Nach etwa einer Stunde waren sie oben angelangt. Manfred völlig ausgepumpt und auch Oda hängte ihre Zunge aus
dem Maul. Nur die beiden Offiziere schritten munter aus. Voller Genugtuung bemerkte Manfred, daß sie aber ihre Schiffchen abnahmen und das Schweißband trockneten.
"Wir sind oben. Blicken Sie sich um."
Manfred nahm sein Fernglas zur Hand und suchte die nähere Umgebung ab.
"Da! Dort unten ist eine Rotte meiner Wildschweine. Ich kenne die Zeichnung des alten Keilers sehr genau. Nicht nur
der Fuchs und die Rehe, auch die Säue habt ihr hierher gebracht. Das war bestimmt ein ganz schweres Stück Arbeit."

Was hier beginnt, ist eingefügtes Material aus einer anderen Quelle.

-- ==== Sys2Proof/Certificates/Slice0/Obligations.lean ====
section
/-! DEFINITION. The statements for the provers. Each docstring names the rules of spec/ it formalises. -/

open Sys2Proof Sys2Proof.Machine

/-! Encoding. -/

/-- Decoding the word of a well-formed command gives the command back, every operand at every value its field admits
(30_encoding.md R90-R94). -/
def Obligations.DecodeOfEncode : Prop :=
  ∀ i : Instr, i.wf = true → decode (encode i) = .ok i

/-- A word that decodes is the word of the command it decodes to, and the command is well formed: every word has at
most one meaning and no legal word has a stray bit (30_encoding.md R91, R93, R94). -/
def Obligations.EncodeOfDecode : Prop :=
  ∀ (w : Word) (i : Instr), decode w = .ok i → i.wf = true ∧ encode i = w

/-- The decoder is the opcode map: a word decodes exactly when it matches a row of the map and, in format W, its count
is at most 32, and then to a command of that row (30_encoding.md R93, R94). -/
def Obligations.DecodeIsTheOpcodeMap : Prop :=
  ∀ w : Word,
    (∀ i, decode w = .ok i →
      ∃ row ∈ opcodeRows, row.mnemonic = mnemonicOf i ∧ w &&& row.mask = row.pattern ∧
        (row.counted = true → (w.extractLsb' 0 6).toNat ≤ 32)) ∧
    (∀ row ∈ opcodeRows, w &&& row.mask = row.pattern →
      (row.counted = true → (w.extractLsb' 0 6).toNat ≤ 32) →
      ∃ i, decode w = .ok i ∧ row.mnemonic = mnemonicOf i)

/-- The words the spec writes out decode to the commands it writes beside them (30_encoding.md R97,
41_zigzag_reader.md R130, R143). -/
def Obligations.SpecWordsDecode : Prop :=
  decode 0x00000000#32 = .ok .nop ∧
  decode 0x01000002#32 = .ok (.setVersion 2#6) ∧
  decode 0x02000019#32 = .ok (.setSide 25#8) ∧
  decode 0x0300001A#32 = .ok (.setFormat 0b11010#5) ∧
  decode 0x10000008#32 = .ok (.fmtEncode 8#5) ∧
  decode 0x11000001#32 = .ok (.fmtCheck .s2) ∧
  decode 0x20600102#32 = .ok (.maskEval 3#3 1#8 2#8) ∧
  decode 0x21000D08#32 = .ok (.dzQuery 8#8 13#8) ∧
  decode 0x30000008#32 = .ok (.rawRead 8#6) ∧
  decode 0x40000000#32 = .ok .rsCorrect

/-- A word in the command latch that matches no row of the opcode map, or whose W-format count is above 32, raises
ILLEGAL_COMMAND with the word in ERRINFO and has no other effect (30_encoding.md R94, R96; 60_exceptions.md R233). -/
def Obligations.IllegalWordRaises : Prop :=
  ∀ s : State, s.busy = true → s.lag = 0 →
    (∀ row ∈ opcodeRows, s.cmdl &&& row.mask = row.pattern →
      row.counted = true ∧ 32 < (s.cmdl.extractLsb' 0 6).toNat) →
    step s = .next { s with err := true, errCode := .illegalCommand, errInfo := s.cmdl, busy := false }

"Wir haben sie nicht hierher gebracht! Sie sind im Irrtum. Und zwar in mancherlei Hinsicht."
Manfred schnitt ihm das Wort mit einer Handbewegung ab und deutete nach unten.
"Da unten haben ein paar Fleischfresser die Rotte aufgestöbert."
Er gab Holdger das Glas.
"Sehen Sie, wie sich die Schwarzkittel zur Abwehr bereitstellen? Der alte Silberhaar vornedran. Betrachten Sie dem sein kapitales Gewaff."
Der Hauptmann war nun doch erregt und voller Eifer.
"Soeben hat er einen der Raptoren mit seinen Hauern aufgeschlitzt. Aber ich glaube kaum, daß Ihre Wildschweine diesen Angriff überstehen werden."
Er reichte das Glas zu Gudrun hinüber. Die betrachtete still das Geschehen. Nach einer Weile setzte sie es ab.
"Von den Wildschweinen lebt jetzt keines mehr!"
Betroffen blickte sie Manfred an.
"Sie hatten gegen die Freß- und Mordgier der Raptos nicht die geringste Chance."
Sie gab Manfred das Glas zurück. Er schluckte. Als Heger und dann erst als Jäger in seinem heimischen Revier
betrachtete er diese Tiere tatsächlich als "sein" Wild. Nicht im Sinne von Besitztum, sondern er fühlte sich für sie verantwortlich. Lautlos nahm er das Fernglas wieder auf und betrachtete erneut das Gelände unter ihnen.
"Wo sagten Sie, hätten Sie Ihr Auto stehen?"
"Niemand hat etwas von einem Auto gesagt."
"Also von Ihrem Fahrzeug!"
Holdger nahm Manfred bei den Schultern und zeigte mit dem Finger in eine Richtung. Daß der Hauptmann ihn berührte ließ Manfred ohne weiteres geschehen.
"Dort ist unser Fahrzeug. Sehen Sie es?"
"Oh!"
Manfred war sprachlos, während ihn die beiden aufmerksam beobachteten.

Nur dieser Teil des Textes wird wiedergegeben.